Below are the data transfers when the worker has finished and sends the event. The "In..." operations are from the Flash Player in to the debugger, which is also where the data has >> at the start (and subsequent lines would also be 'in' until you see << which is where the debugger is sending data back to the Flash Player). Isolate 2 (the worker) is active at the start of this.

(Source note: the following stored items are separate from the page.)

-- ==== Sys2Proof/Machine/Resets.lean ====
section
/-!
DEFINITION. Resets, start-up, the serdes PLLs, fuse pulses, and partition resets (spec/02, spec/03).
-/

namespace Sys2Proof.Machine

open Sys2Proof

/-! ### Bits of HUB_RESET_CAUSE (R121) -/

abbrev causePowerOn : BitVec 6 := 1
abbrev causeSupply : BitVec 6 := 2
abbrev causeClock : BitVec 6 := 4
abbrev causeHost : BitVec 6 := 8
abbrev causeTap : BitVec 6 := 16
abbrev causeWatchdog : BitVec 6 := 32

/-! ### What every whole-hub reset does to the outputs (R110) -/

/-- Every HOOP_OUT is released, no XTRIG pin and no heartbeat line is driven. -/
def releaseOutputs (s : State) : State :=
  let hoops := (List.range 8).filter fun n => match (s.port n).hoopOut with | .on _ => true | _ => false
  let xtrigs := (List.range 8).filter fun j => match s.xtrig j with | .on _ => true | _ => false
  let hb := match s.plait.hbOut with | .on _ => true | _ => false
  s |> each hoops (fun n => emit (.hoop n false)) |> each xtrigs (fun j => driveXtrig j false)
    |> (fun t => if hb then emit (.heartbeat false) t else t)

/-! ### Power-on and clock-fault resets (R95, R105, R113) -/

/-- The fuses after a reset that cuts a program pulse: the bit in progress senses a free value (R160). DESIGN CHOICE, log
entry 10. -/
def State.cutFuses (s : State) : Fuses :=
  match s.lcy.burn.bind fun b => b.todo.head? with
  | some x => if Config.freeCutFuse s.free then s.lcy.fuses.burn x else s.lcy.fuses
  | none => s.lcy.fuses

/-- A power-on or clock-fault reset: everything but the fuses, the part's identity and the levels of its pins is as after
power-on. The straps stand until they are sampled again: at the rise of PORST_N, or where there is none in the reset's own
step. DEDUCED, log entry 36. -/
def powerReset (cause : BitVec 6) (s : State) : State :=
  let r := State.reset
  let s1 := releaseOutputs s
  let s2 := if s.pins.ddrReset == 0 then s1 else emit (.ddrReset false) s1
  { r with pending := s.pending, id := s.id, pins := { s.pins with ddrReset := 0 }, straps := s.straps,
           boot := { r.boot with resetCause := cause },
           lcy := { r.lcy with state := s.lcy.state, fallback := s.lcy.fallback, fuses := s.cutFuses,
                               sensed := s.lcy.sensed },
           wale := { r.wale with macSrc := macSrcReset s.id.uid }, out := s2.out, free := s.free + b2n s.lcy.burn.isSome }

/-- A pulse of a length causes a reset: always from `long` on, never below `short`, a free value between them. DESIGN
CHOICE, log entry 8. -/
def pulseResets (short long ns : Nat) (free : Bool) : Bool := if long ≤ ns then true else if ns < short then false else free

/-- POWER_ON_RESET: PORST_N low for `lowNs` (R105, R108, R1073). DESIGN CHOICE, log entry 8. -/
def execPowerOnReset (lowNs : Nat) (s : State) : Host.Outcome State Fault Refusal :=
  if pulseResets 1000 10000 lowNs (Config.freePorst s.free) then
    done (nextFree { powerReset causePowerOn s with pins := { s.pins with porst := false, ddrReset := 0 } })
  else done (nextFree s)


/-- SUPPLY_MONITOR_RELEASE (R1049). -/
def execSupplyMonitorRelease (s : State) : Host.Outcome State Fault Refusal :=
  done { s with pins := { s.pins with supplyGood := true } }

/-- The levels of the strap pins, as the hub takes them (R98 to R104). -/
def Straps.sample (pairRank bootSrc : Bool) (mask : BitVec 4) : Straps :=
  { pairRank := pairRank, bootSrc := bootSrc, mask := if mask == 0 then 1 else mask, maskZero := mask == 0,
    bootSrcIgnored := pairRank && bootSrc }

>>  04 00 00 00 3e 00 00 00 01 00 00 00 
InIsolate 1
    19 00 00 00 05 00 00 00 53 65 72 69 61 6c 69 7a 61 74 69 6f 6e 20 63 6f 6d 70 6c 65 74 65 64 2e 00 
InTrace: Serialization completed.
    01 00 00 00 05 00 00 00 00 
InTrace
    08 00 00 00 05 00 00 00 52 65 73 75 6c 74 3a 00 
InTrace: Result:
    01 00 00 00 05 00 00 00 00 
InTrace
    02 00 00 00 05 00 00 00 7b 00 
InTrace: {
    1d 00 00 00 05 00 00 00 20 20 20 20 22 66 69 65 6c 64 41 22 3a 20 22 48 65 6c 6c 6f 20 77 6f 72 6c 64 22 2c 00 
InTrace:     "fieldA": "Hello world",
    12 00 00 00 05 00 00 00 20 20 20 20 22 66 69 65 6c 64 42 22 3a 20 34 32 2c 00 
InTrace:     "fieldB": 42,
    40 00 00 00 05 00 00 00 20 20 20 20 22 66 69 65 6c 64 43 22 3a 20 22 41 20 70 72 65 74 74 79 20 6c 6f 6e 67 20 73 74 72 69 6e 67 20 74 68 61 74 20 73 68 6f 75 6c 64 20 74 61 6b 65 20 74 77 6f 20 6c 69 6e 65 73 22 00 
InTrace:     "fieldC": "A pretty long string that should take two lines"
    02 00 00 00 05 00 00 00 7d 00
InTrace: }
>>  04 00 00 00 3e 00 00 00 02 00 00 00 
InIsolate 2
    0a 00 00 00 2a 00 00 00 01 00 00 00 00 00 00 00 00 00
InSwfInfo
>>  04 00 00 00 3e 00 00 00 01 00 00 00 
InIsolate 1
    00 00 00 00 19 00 00 00
InProcessTags
<<  04 00 00 00 36 00 00 00 01 00 00 00 
OutSetActiveIsolate 1
    00 00 00 00 17 00 00 00
OutProcessedTags
>>  04 00 00 00 3e 00 00 00 02 00 00 00 
InIsolate 2
    04 00 00 00 3b 00 00 00 02 00 00 00
InIsolateExit 2
<<  0e 00 00 00 1b 00 00 00 63 61 6e 5f 74 65 72 6d 69 6e 61 74 65 00
OutGetOption: can_terminate
>>  04 00 00 00 3e 00 00 00 01 00 00 00 
InIsolate 1
    05 00 00 00 3d 00 00 00 01 00 00 00 01
InSetActiveIsolate 1 (changed)
>>  13 00 00 00 20 00 00 00 63 61 6e 5f 74 65 72 6d 69 6e 61 74 65 00 74 72 75 65 00
InOption: can_terminate: true
<<  01 00 00 00 0d 00 00 00 01
OutExit (terminate)
>>  00 00 00 00 19 00 00 00
InProcessTags
Socket has been closed

So this seems to be going okay: the "in" messages from the player give the final bits of trace from the main process (1), the debugger confirms that it had switched to the main process to display the traces, then the player says that isolate 2 (the worker) has quit... at which point the debugger is asking if we can terminate, the player sets the active isolate to 1 as that's the only one left now, and confirms that we can terminate (this is just an option i.e. capability) - and then the debugger sends an "exit" request, with that final 01 parameter which means the player should terminate rather than just disconnecting the debugger.

@joshtynjala I'm wondering whether you have a custom implementation of the debugger going on within the VSCode extension, are you able to check the behaviour here? Looking at the flex-sdk FDB code, this to me looks like something has called PlayerSession.terminate(), so it does the "can you terminate" query and if that returns a true, sends the "exit" request. In that app, it seems this would only be called from the DebugCLI.java file i.e. either something throws an exception during the execute() function, or this would have to be requested by the user.

Alternatively @Adolio if you ever see this when using FDB, please let me know..

Plus, please let me know if you need more details!

joshtynjala commented 4 days ago

@joshtynjala I'm wondering whether you have a custom implementation of the debugger going on within the VSCode extension, are you able to check the behaviour here? Looking at the flex-sdk FDB code, this to me looks like something has called PlayerSession.terminate(), so it does the "can you terminate" query and if that returns a true, sends the "exit" request. In that app, it seems this would only be called from the DebugCLI.java file i.e. either something throws an exception during the execute() function, or this would have to be requested by the user.

The vscode-swf-debug extension uses the SWF debugger from Apache Royale. I'll try to take a look at what it's doing when I have some time.